-- ==== Sys2Proof/Syntax.lean ====
section
/-! DEFINITION. The 34 instructions, one constructor per row of spec/opcode_table.json, in the table's order
(spec/30_encoding.md R73, R75). Each operand is a field of the opcode at its own width, so an operand outside its field
cannot be written down: register indices are "validated at decode time by their 4-bit width" (spec/40_cycle.md R94). -/

namespace Sys2Proof

/-- An instruction. `x` and `y` are the register fields X and Y, `n` the count N, `nn` the byte NN, `nnn` the
address NNN (R72). -/
inductive Instr where
  /-- `00E0` (R111) -/
  | cls
  /-- `00EE` (R131) -/
  | ret
  /-- `1NNN` (R132) -/
  | jp (nnn : Addr12)
  /-- `2NNN` (R133) -/
  | call (nnn : Addr12)
  /-- `3XNN` (R134) -/
  | seVxNn (x : Nibble) (nn : Byte)
  /-- `4XNN` (R135) -/
  | sneVxNn (x : Nibble) (nn : Byte)
  /-- `5XY0` (R136) -/
  | seVxVy (x y : Nibble)
  /-- `6XNN` (R151) -/
  | ldVxNn (x : Nibble) (nn : Byte)
  /-- `7XNN` (R152) -/
  | addVxNn (x : Nibble) (nn : Byte)
  /-- `8XY0` (R153) -/
  | ldVxVy (x y : Nibble)
  /-- `8XY1` (R154) -/
  | or (x y : Nibble)
  /-- `8XY2` (R155) -/
  | and (x y : Nibble)
  /-- `8XY3` (R156) -/
  | xor (x y : Nibble)
  /-- `8XY4` (R157) -/
  | addVxVy (x y : Nibble)
  /-- `8XY5` (R158) -/
  | sub (x y : Nibble)
  /-- `8XY6` (R159); Y is kept and never read (R76) -/
  | shr (x y : Nibble)
  /-- `8XY7` (R160) -/
  | subn (x y : Nibble)
  /-- `8XYE` (R161); Y is kept and never read (R76) -/
  | shl (x y : Nibble)
  /-- `9XY0` (R137) -/
  | sneVxVy (x y : Nibble)
  /-- `ANNN` (R180) -/
  | ldINnn (nnn : Addr12)
  /-- `BNNN` (R138) -/
  | jpV0 (nnn : Addr12)
  /-- `CXNN` (R162) -/
  | rnd (x : Nibble) (nn : Byte)
  /-- `DXYN` (R112) -/
  | drw (x y n : Nibble)
  /-- `EX9E` (R200) -/
  | skp (x : Nibble)
  /-- `EXA1` (R201) -/
  | sknp (x : Nibble)
  /-- `FX07` (R202) -/
  | ldVxDt (x : Nibble)
  /-- `FX0A` (R203) -/
  | ldVxK (x : Nibble)
  /-- `FX15` (R204) -/
  | ldDtVx (x : Nibble)
  /-- `FX18` (R205) -/
  | ldStVx (x : Nibble)
  /-- `FX1E` (R181) -/
  | addIVx (x : Nibble)
  /-- `FX29` (R182) -/
  | ldFVx (x : Nibble)
  /-- `FX33` (R183) -/
  | ldBVx (x : Nibble)
  /-- `FX55` (R184) -/
  | ldMiVx (x : Nibble)
  /-- `FX65` (R185) -/
  | ldVxMi (x : Nibble)
deriving DecidableEq, Repr

end Sys2Proof
end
----
** Work order **
Every line of the material that includes the word "never" needs to be copied.

** Result below **
  /-- `8XY6` (R159); Y is kept and never read (R76) -/
  /-- `8XYE` (R161); Y is kept and never read (R76) -/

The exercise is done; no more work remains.